Assume $ f $ is bounded function in an interval $ J $, and prove that:
$ \sup_{s,t\in J}|f\left(t\right)-f\left(s\right)|=\sup_{x\in J}f\left(x\right)-\inf_{x\in J}f\left(x\right) $
Here's what I tried:
let $ \varepsilon>0 $. We can find $ s,t\in J $ such that
$ \sup_{x\in J}f\left(x\right)<f\left(s\right)+\frac{\varepsilon}{2} $ and $ f\left(t\right)-\frac{\varepsilon}{2}<\inf_{x\in J}f\left(x\right) $
Thus,
$ 0\leq\sup_{x\in J}f\left(x\right)-\inf_{x\in J}f\left(x\right)<f\left(s\right)-f\left(t\right)+\varepsilon\leq|f\left(s\right)-f\left(t\right)|+\varepsilon\leq\sup_{t,s\in J}|f\left(s\right)-f\left(t\right)|+\varepsilon $
And therefore
$ \left(\sup_{x\in J}f\left(x\right)-\inf_{x\in J}f\left(x\right)\right)-\sup_{s,t\in J}|f\left(t\right)-f\left(s\right)|<\varepsilon $
Now, I will argue that $ \sup_{s,t\in J}|f\left(s\right)-f\left(t\right)|\leq\sup_{x\in J}f\left(x\right)-\inf_{x\in J}f\left(x\right) $.
Let $ t,s\in J $
Then, $ f\left(s\right)-f\left(t\right)\leq\sup_{s\in J}f\left(s\right)-\inf_{t\in J}f\left(t\right)=\sup_{x\in J}f\left(x\right)-\inf_{x\in J}f\left(x\right) $
And also
$ f\left(t\right)-f\left(s\right)\leq\sup_{t\in J}f\left(t\right)-\inf_{s\in J}f\left(s\right)=\sup_{x\in J}f\left(x\right)-\inf_{x\in J}f\left(x\right) $
Therefore,
$ |f\left(s\right)-f\left(t\right)|\leq\sup_{x\in J}f\left(x\right)-\inf_{x\in J}f\left(x\right) $
for any, $ t,s \in J $. So $ \sup_{x\in J}f\left(x\right)-\inf_{x\in J}f\left(x\right) $ is an upper bound, and therefore $ \sup_{t,s\in J}|f\left(s\right)-f\left(t\right)|\leq\sup_{x\in J}f\left(x\right)-\inf_{x\in J}f\left(x\right) $
And finally we have:
$ 0\leq\left(\sup_{x\in J}f\left(x\right)-\inf_{x\in J}f\left(x\right)\right)-\sup_{t,s\in J}|f\left(s\right)-f\left(t\right)|<\varepsilon $
for any $ \varepsilon >0 $.
So we can conclude that
$ \left(\sup_{x\in J}f\left(x\right)-\inf_{x\in J}f\left(x\right)\right)=\sup_{t,s\in J}|f\left(s\right)-f\left(t\right)| $
I feel like I made it complicated and one can find much simpler proof.
So, I'll be glad to hear if this proof works at all, and if anyone can suggest simpler solution that would be helpful.
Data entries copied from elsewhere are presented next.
-- ==== Sys2Proof/Config.lean ====
section
/-! DEFINITION. What an instance of the core fixes (00_scope R7, R8; 10_state R48), and the free values
(10_state R46, R47). The opaque constants have no body: a claim holds whatever they are. -/

namespace Sys2Proof

/-- `EOS`, the END_OF_STREAM symbol (00_scope R7). -/
def Config.eos : Nat := 256

/-- `NODE_CAP`, the entries of the node store (00_scope R7). -/
def Config.nodeCap : Nat := 513

/-- `MAX_CODE_LEN`, the longest code (00_scope R7; 41_code_table R131). -/
def Config.maxCodeLen : Nat := 256

/-- `MAGIC`, the container's magic word: an open parameter, any 32-bit value (00_scope R8; log 4). -/
opaque Config.magic : Word

/-- `WEIGHT_W - 1`, which lies in 0..31 (log 5). -/
opaque Config.weightIndex : Fin 32

/-- `WEIGHT_W`, the width of a count and of a weight: an open parameter in 1..32 (00_scope R8; log 5). -/
def Config.weightW : Nat := Config.weightIndex.val + 1

/-- Free value: the word a read of NODE[index] draws where it has no meaning (10_state R47; log 6). The
first argument is the number of the draw. -/
opaque Config.drawNode : Nat → Nat → Word

/-- Free value: the word a read of NODE_W[index] draws where it has no meaning (10_state R47; log 6). -/
opaque Config.drawNodeW : Nat → Nat → Word

/-- Free value: what NODE[index] holds at reset (10_state R46; log 7). -/
opaque Config.resetNode : Nat → Nat → Machine.Node

/-- Free value: the bits NODE_W[index] is drawn from at reset (10_state R46; log 7). -/
opaque Config.resetNodeW : Nat → Nat → Word

/-- Free value: what CODE_LEN[s] holds at reset (10_state R46; log 7). -/
opaque Config.resetCodeLen : Nat → Nat → Machine.CodeLen

/-- Free value: what CODE_VAL[s] holds at reset (10_state R46; log 7). -/
opaque Config.resetCodeVal : Nat → Nat → BitVec 256

end Sys2Proof
end

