-- ==== Sys2Proof/Machine/HeaderCodec.lean ====
section
/-! DEFINITION. The Header Codec: HDR_ENCODE, HDR_DECODE (42_header_codec R141 to R151) and the two header
tokens they write and read (30_encoding R99). -/

namespace Sys2Proof.Machine

/-- `Emit(i)` (42_header_codec R142). -/
def Tree.emit : Tree → State → State
  | .leaf sym, s => (s.writeBits 1 1).writeBits 9 sym.toNat
  | .node l r, s => r.emit (l.emit (s.writeBits 1 0))

/-- HDR_ENCODE (42_header_codec R142). -/
def hdrEncodeBody (s : State) : Body :=
  needs s.status.treeValid 0x3 (fun s =>
    match s.tree with
    | some t => .ok (t.emit s)
    | none => .fault .treeTooDeep) s

/-- A header decode starts: the tree is dropped, no node is allocated and no node is pending
(42_header_codec R145). -/
def State.beginHeader (s : State) : State :=
  { s.dropTree with work := some { alloc := 0, stack := [] } }

/-- A node of a header is stored, with weight 0 (42_header_codec R145). -/
def State.setNode (i : NodeIdx) (node : Node) (s : State) : State :=
  { s with nodes := s.nodes.set i.val node, nodeW := s.nodeW.set i.val 0 }

/-- `DecodeNode` returns the index `i` with `n` nodes allocated (42_header_codec R145): the innermost
pending node takes it as its left subtree, or as its right one and is then itself returned; with no node
pending it is the root, and the header is complete. -/
def State.deliver (n : Nat) : NodeIdx → List Frame → State → State
  | i, [], s =>
    { s with
      root := i
      nodeCount := Fin.ofNat 514 n
      status := { s.status with treeValid := true }
      work := none }
  | i, .needLeft p :: stack, s => { s with work := some { alloc := n, stack := .needRight p i :: stack } }
  | i, .needRight p l :: stack, s => State.deliver n p stack (s.setNode p (.internal l i))

/-- An internal token: the next node is allocated and waits for its left subtree (42_header_codec R145).
A full node store is CapacityExceeded (R148). Outside a header decode a token has no meaning (log 3). -/
def internalBody (s : State) : Body :=
  match s.work with
  | none => .refused .noHeaderDecode
  | some w =>
    if w.alloc < Config.nodeCap then
      .ok { s with
        work := some { alloc := w.alloc + 1, stack := .needLeft (Fin.ofNat 513 w.alloc) :: w.stack } }
    else .raised .capacityExceeded none s

/-- A leaf token: the next node is allocated, stored as a leaf and returned (42_header_codec R145). -/
def leafBody (sym : Nat) (s : State) : Body :=
  match s.work with
  | none => .refused .noHeaderDecode
  | some w =>
    if w.alloc < Config.nodeCap then
      .ok (State.deliver (w.alloc + 1) (Fin.ofNat 513 w.alloc) w.stack
        (s.setNode (Fin.ofNat 513 w.alloc) (.leaf (BitVec.ofNat 9 sym))))
    else .raised .capacityExceeded none s

/-- What the core reads next from a header: a token and the state past its bits, or an error. -/
inductive Fetched where
  | token (i : Instr) (s : State)
  | raised (kind : ErrKind) (s : State)
deriving DecidableEq, Repr

/-- Reading a token of a header with `n` nodes allocated (42_header_codec R145), in its order: the tag bit
(EOI is MalformedHeader), the capacity test, and after a leaf tag the nine symbol bits. -/
def State.fetchToken (n : Nat) (s : State) : Fetched :=
  match s.readBits 1 with
  | none => .raised .malformedHeader s
  | some (_, s1) =>
    if n < Config.nodeCap then
      match decodeToken s.bitIn.rest with
      | .error _ => .raised .malformedHeader s1
      | .ok (i, _) =>
        match s.readBits (encodeWidth i) with
        | none => .raised .malformedHeader s1
        | some (_, s2) => .token i s2
    else .raised .capacityExceeded s1

/-- A header token's effect (30_encoding R99); a command word is no token. -/
def tokenBody (i : Instr) (s : State) : Body :=
  match i with
  | .internal => internalBody s
  | .leaf sym => leafBody sym s
  | .buildTree | .genCodes | .hdrEncode | .hdrDecode | .streamEncode | .streamDecode
  | .magicWrite | .magicCheck | .compress | .decompress => .refused .noHeaderDecode

/-- One token of the header being decoded: it is read, and it takes effect (42_header_codec R145). -/
def headerStep (s : State) : Body :=
  match s.work with
  | none => .ok s
  | some w =>
    match s.fetchToken w.alloc with
    | .raised kind s1 => .raised kind none s1
    | .token i s1 => tokenBody i s1

/-- `DecodeNode` for the whole header (42_header_codec R145). Every token allocates a node, so after as
many tokens as there are entries left the next one ends the decode (R148). -/
def headerLoop : Nat → State → Body
  | 0, s => headerStep s
  | k + 1, s =>
    (headerStep s).andThen fun t =>
      match t.work with
      | none => .ok t
      | some _ => headerLoop k t

/-- HDR_DECODE (42_header_codec R145). -/
def hdrDecodeBody (s : State) : Body :=
  headerLoop Config.nodeCap s.beginHeader

/-- HDR_ENCODE (42_header_codec R141). -/
def execHdrEncode (s : State) : Host.Outcome State Fault Refusal :=
  runCommand hdrEncodeBody s

/-- HDR_DECODE (42_header_codec R144). -/
def execHdrDecode (s : State) : Host.Outcome State Fault Refusal :=
  runCommand hdrDecodeBody s

/-- A token that ran inside HDR_DECODE: the command goes on while the header is incomplete (BUSY stays 1)
and finishes with it (42_header_codec R146). -/
def Body.concludeToken : Body → Host.Outcome State Fault Refusal
  | .ok s => if s.work.isNone then (Body.ok s).conclude else .next s
  | .raised kind info s => (Body.raised kind info s).conclude
  | .fault f => .fault f
  | .refused r => .refused r

/-- INTERNAL (30_encoding R99; 42_header_codec R145). -/
def execInternal (s : State) : Host.Outcome State Fault Refusal :=
  (internalBody s).concludeToken

/-- LEAF (30_encoding R99, R101; 42_header_codec R145). -/
def execLeaf (sym : Nat) (s : State) : Host.Outcome State Fault Refusal :=
  (leafBody sym s).concludeToken

end Sys2Proof.Machine
end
Thanks in advance
First of all notice that you can drop the absolute value. Then you have
$$\sup _{s,t} (f(t)-f(s)) = \sup _t\sup_s (f(t)-f(s)) = \sup_t (f(t)-\inf_s f(s)) = \sup_t f(t)-\inf_s f(s)$$ and that is it. I just used the fact that if something does not depend on $s$, than can be brought outside of the sup.